- MATERIALS PROVIDED:
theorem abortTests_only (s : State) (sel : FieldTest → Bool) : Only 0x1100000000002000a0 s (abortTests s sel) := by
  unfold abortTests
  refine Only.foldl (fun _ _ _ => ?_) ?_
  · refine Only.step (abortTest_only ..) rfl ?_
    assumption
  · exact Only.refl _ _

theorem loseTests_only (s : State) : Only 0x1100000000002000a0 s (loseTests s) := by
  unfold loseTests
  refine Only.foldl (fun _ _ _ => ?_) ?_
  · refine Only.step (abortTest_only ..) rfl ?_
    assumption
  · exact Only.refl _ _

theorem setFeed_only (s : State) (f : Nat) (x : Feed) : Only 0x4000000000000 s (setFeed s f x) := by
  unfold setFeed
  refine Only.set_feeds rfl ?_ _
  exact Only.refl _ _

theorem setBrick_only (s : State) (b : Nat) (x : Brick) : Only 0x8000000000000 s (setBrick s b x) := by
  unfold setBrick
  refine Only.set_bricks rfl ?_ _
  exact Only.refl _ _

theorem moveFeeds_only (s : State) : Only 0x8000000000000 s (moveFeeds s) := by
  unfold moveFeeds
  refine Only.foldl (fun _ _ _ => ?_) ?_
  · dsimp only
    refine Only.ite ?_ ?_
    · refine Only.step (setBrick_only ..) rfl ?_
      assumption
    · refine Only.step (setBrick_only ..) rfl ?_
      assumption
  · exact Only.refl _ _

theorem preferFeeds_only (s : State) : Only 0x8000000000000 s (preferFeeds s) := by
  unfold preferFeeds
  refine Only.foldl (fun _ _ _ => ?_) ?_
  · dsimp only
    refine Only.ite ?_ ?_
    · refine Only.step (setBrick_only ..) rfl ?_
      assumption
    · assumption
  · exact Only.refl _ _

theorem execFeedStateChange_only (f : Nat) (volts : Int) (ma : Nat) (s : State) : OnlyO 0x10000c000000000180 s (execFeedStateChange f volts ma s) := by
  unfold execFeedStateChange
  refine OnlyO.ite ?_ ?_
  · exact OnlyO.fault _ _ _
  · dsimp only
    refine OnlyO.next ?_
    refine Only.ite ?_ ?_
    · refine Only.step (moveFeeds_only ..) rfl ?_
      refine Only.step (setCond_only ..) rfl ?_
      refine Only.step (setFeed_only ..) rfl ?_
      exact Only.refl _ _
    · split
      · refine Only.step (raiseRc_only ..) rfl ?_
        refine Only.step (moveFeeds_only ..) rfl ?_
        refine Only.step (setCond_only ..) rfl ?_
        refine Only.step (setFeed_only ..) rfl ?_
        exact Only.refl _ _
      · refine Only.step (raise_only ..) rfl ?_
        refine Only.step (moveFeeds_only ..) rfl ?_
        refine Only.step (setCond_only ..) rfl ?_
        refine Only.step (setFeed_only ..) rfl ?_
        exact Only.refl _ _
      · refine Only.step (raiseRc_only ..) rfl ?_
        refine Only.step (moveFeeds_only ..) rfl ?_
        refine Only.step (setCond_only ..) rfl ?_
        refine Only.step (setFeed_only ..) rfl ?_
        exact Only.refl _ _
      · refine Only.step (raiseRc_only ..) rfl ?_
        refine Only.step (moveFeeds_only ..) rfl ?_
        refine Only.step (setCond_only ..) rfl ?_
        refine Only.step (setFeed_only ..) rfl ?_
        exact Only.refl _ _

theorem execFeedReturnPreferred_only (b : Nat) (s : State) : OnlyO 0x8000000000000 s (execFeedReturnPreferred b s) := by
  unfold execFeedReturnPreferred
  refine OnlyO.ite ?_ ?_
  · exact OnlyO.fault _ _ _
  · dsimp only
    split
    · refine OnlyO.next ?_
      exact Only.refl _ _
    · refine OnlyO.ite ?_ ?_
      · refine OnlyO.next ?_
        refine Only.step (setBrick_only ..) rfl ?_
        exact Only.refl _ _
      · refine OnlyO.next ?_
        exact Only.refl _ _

* * *

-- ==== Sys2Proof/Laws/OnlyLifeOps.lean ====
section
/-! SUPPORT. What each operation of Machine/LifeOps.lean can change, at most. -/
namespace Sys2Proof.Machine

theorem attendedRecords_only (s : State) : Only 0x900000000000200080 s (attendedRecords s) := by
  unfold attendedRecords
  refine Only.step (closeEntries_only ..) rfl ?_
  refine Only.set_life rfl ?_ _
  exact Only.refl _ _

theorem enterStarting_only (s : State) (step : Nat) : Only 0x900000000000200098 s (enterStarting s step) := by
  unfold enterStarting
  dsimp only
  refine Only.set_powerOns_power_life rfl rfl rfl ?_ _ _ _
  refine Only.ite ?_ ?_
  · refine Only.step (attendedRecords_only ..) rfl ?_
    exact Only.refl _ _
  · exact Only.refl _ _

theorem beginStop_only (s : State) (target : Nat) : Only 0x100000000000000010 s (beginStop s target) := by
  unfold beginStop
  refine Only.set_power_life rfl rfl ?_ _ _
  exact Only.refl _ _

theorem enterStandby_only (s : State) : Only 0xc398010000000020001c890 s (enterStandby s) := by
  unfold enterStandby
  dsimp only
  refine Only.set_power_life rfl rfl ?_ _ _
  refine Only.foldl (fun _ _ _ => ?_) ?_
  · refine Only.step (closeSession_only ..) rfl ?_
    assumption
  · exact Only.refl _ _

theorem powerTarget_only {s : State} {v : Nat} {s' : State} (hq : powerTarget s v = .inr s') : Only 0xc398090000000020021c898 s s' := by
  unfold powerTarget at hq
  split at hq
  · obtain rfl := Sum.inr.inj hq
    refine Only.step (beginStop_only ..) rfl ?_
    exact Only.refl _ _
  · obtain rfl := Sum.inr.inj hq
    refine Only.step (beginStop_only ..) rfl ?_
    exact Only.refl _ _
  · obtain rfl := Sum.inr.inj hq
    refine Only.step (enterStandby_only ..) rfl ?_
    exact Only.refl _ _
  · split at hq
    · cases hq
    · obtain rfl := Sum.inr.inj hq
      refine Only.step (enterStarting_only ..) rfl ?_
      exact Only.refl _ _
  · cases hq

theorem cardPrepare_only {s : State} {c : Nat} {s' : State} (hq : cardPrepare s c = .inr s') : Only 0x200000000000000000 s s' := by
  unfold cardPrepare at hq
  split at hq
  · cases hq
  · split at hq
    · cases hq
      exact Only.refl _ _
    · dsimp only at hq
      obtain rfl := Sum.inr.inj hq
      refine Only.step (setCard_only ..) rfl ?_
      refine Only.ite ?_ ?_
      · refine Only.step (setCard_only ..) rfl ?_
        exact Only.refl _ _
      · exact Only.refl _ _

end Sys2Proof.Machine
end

- WHAT TO PRODUCE:
Which lines in the material contain the word "next"? Pull each of them out.

- ANSWER BOX:
    refine OnlyO.next ?_
    · refine OnlyO.next ?_
      · refine OnlyO.next ?_
      · refine OnlyO.next ?_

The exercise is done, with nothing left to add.